▸ Task item: Return, word for word, only the lines of the data below that lie between the line with "words (R27). -/" and the line with "drain holds. -/", those two lines included.

▸ Records supplied:
/-- An access of a word through the L1: the offset of its address pair and the size. -/
def globalForm (s : State) : Instr → Option (Opnd × Int × Nat)
  | .ldB _ _ a i | .ldBs _ _ a i | .stB _ _ a i => some (a, i.toInt, 1)
  | .ldH _ _ a i | .ldHs _ _ a i | .stH _ _ a i => some (a, i.toInt * 2, 2)
  | .ldW _ _ a i | .stW _ _ a i => some (a, i.toInt * 4, 4)
  | .ldD _ _ a i | .stD _ _ a i => some (a, i.toInt * 8, 8)
  | .ldQ _ _ a i | .stQ _ _ a i => some (a, i.toInt * 16, 16)
  | .ldxW h _ a b | .stxW h _ a b => some (a, (s.src h 2 b).toInt * 4, 4)
  | .ldAcqW _ _ a _ | .stRelW _ _ a _ => some (a, 0, 4)
  | .ldAcqD _ _ a _ | .stRelD _ _ a _ => some (a, 0, 8)
  | _ => none

/-- Where a word of the current thread accesses a scratchpad: the owner, the offset and the size. -/
def State.spadPlaceOf (s : State) (i : Instr) : Option (Owner × Nat × Nat) :=
  match spadForm i with
  | none => none
  | some (h, a, off, n) => match s.spadAt (ownerOf s.cur) (spadAddr (s.src h 1 a) off) n n with
    | .ok (o, off) => some (o, off, n)
    | .error _ => none

/-- The scratchpad words that a word of the current thread touches, its own team's or another member's: by core, slot and offset. -/
def State.spadWords (s : State) (i : Instr) : List Nat :=
  match s.spadPlaceOf i with
  | some (.team t, o, n) => match s.teams.find t with
    | some x => (List.range ((n + 3) / 4)).map fun k => x.core * 2 ^ 24 + x.slot * 2 ^ 18 + o / 4 + k
    | none => []
  | _ => []

/-- The bytes that a word of the current thread touches in its L1. -/
def State.l1Bytes (s : State) (i : Instr) : List Nat :=
  match globalForm s i with
  | none => []
  | some (a, off, n) => (List.range n).map (s.va a off + ·)

def isF64 : Instr → Bool
  | .dadd .. | .dmul .. | .dfma .. | .dcmp .. => true
  | _ => false

/-- A bundle with one more thread that issued its words (R27). Accesses of several threads to the same byte of the L1 or the same scratchpad
word count once (DESIGN CHOICE, assumption 103). -/
def Bundle.join (b : Bundle) (s : State) (is : List Instr) : Bundle :=
  let sfu := is.filter fun i => s.pipeOf i == .sfu
  { b with
    sfu := b.sfu + (sfu.filter fun i => !isF64 i).length
    f64 := b.f64 + (sfu.filter isF64).length
    bytes := (b.bytes ++ is.flatMap s.l1Bytes).dedup
    words := (b.words ++ is.flatMap s.spadWords).dedup }

/-- For how many clocks a bundle holds the SFU: eight functions or four F64 operations a clock. -/
def Bundle.sfuClocks (b : Bundle) : Nat := Nat.max ((b.sfu + 7) / 8) ((b.f64 + 3) / 4)

/-- For how many clocks it holds the MEM pipe: one per 128 bytes of L1, or per round of the 32 banks of a scratchpad. -/
def Bundle.memClocks (b : Bundle) : Nat :=
  let round := ((b.words.map (· / 2 ^ 24)).dedup.flatMap fun c => (List.range 32).map fun k =>
    (b.words.filter fun w => w / 2 ^ 24 = c && w % 32 = k).length).foldl Nat.max 0
  Nat.max ((b.bytes.length + 127) / 128) round

/-- A thread of the bundle that its core's picker chose last has issued its words (R27). -/
def State.joinBundle (s₀ s : State) (is : List Instr) : State :=
  match s₀.cur with
  | .host _ => s
  | .simt _ _ => s.modCore (s₀.coreIx s₀.cur) fun c =>
    let b := c.bundle.join s₀ is
    let from_ := c.picked.getD s.time
    { c with
      bundle := b
      sfuTo := if b.sfuClocks = 0 then c.sfuTo else from_ + b.sfuClocks * Config.ticksPerCoreClock
      memTo := if b.memClocks = 0 then c.memTo else from_ + b.memClocks * Config.ticksPerCoreClock }

/-! The picker (R236, R237) -/

/-- Segments on a core's drain fix-up list (R317): one for each faulting line, and one for a whole add-on-store operation, which its first
drain holds. -/
def State.drainFix (s : State) (core : Nat) : Nat :=
  ((s.drains.filter fun d => match s.teams.find d.team with
    | some t => t.core = core
    | none => false).map fun d => d.fix.length).sum

/-- Whether a channel holds as many copies as it may, 4 (R193). -/
def State.chanFull (s : State) (ch : Nat) : Bool := 4 ≤ (Tab.getD (s.store (ownerOf s.cur)).chans ch {}).queue.length

/-- Whether a word waits for work of its own thread that is outstanding, or for room in a queue (R130, R154, R164, R179, R180, R193, R317).
A word whose unit reads or writes the scratchpad waits for the thread's accesses that have not reached their banks (R127). -/
def State.waitsOwn (s : State) : Instr → Bool
  | .mwait _ t => s.th.mx.any fun m => (t = 127 || m.tiles.contains t.toNat) && !m.done
  | .mfence .. => !s.th.logged.isEmpty || s.spadLate || !s.myAsks.isEmpty || s.th.early.any fun e => s.time < e.at_
  | .fence .. => s.logHeld
  | .fetchw .. => (s.teamOf s.cur).any fun t => 8 ≤ t.fetches.length
  | .mload .. => s.spadLate
  | .mdrain _ _ _ _ x => s.spadLate || (x.glb && 32 ≤ s.drainFix (s.coreIx s.cur))
  | .cpyGs _ _ _ ch | .cpySg _ _ _ ch => s.spadLate || s.chanFull ch.toNat
  | .cpyl _ _ _ _ x | .cpyg _ _ _ _ x => s.spadLate || s.chanFull x.ch.toNat
  | _ => false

▸ Answer to this exercise:
/-- A thread of the bundle that its core's picker chose last has issued its words (R27). -/
def State.joinBundle (s₀ s : State) (is : List Instr) : State :=
  match s₀.cur with
  | .host _ => s
  | .simt _ _ => s.modCore (s₀.coreIx s₀.cur) fun c =>
    let b := c.bundle.join s₀ is
    let from_ := c.picked.getD s.time
    { c with
      bundle := b
      sfuTo := if b.sfuClocks = 0 then c.sfuTo else from_ + b.sfuClocks * Config.ticksPerCoreClock
      memTo := if b.memClocks = 0 then c.memTo else from_ + b.memClocks * Config.ticksPerCoreClock }

/-! The picker (R236, R237) -/

/-- Segments on a core's drain fix-up list (R317): one for each faulting line, and one for a whole add-on-store operation, which its first
drain holds. -/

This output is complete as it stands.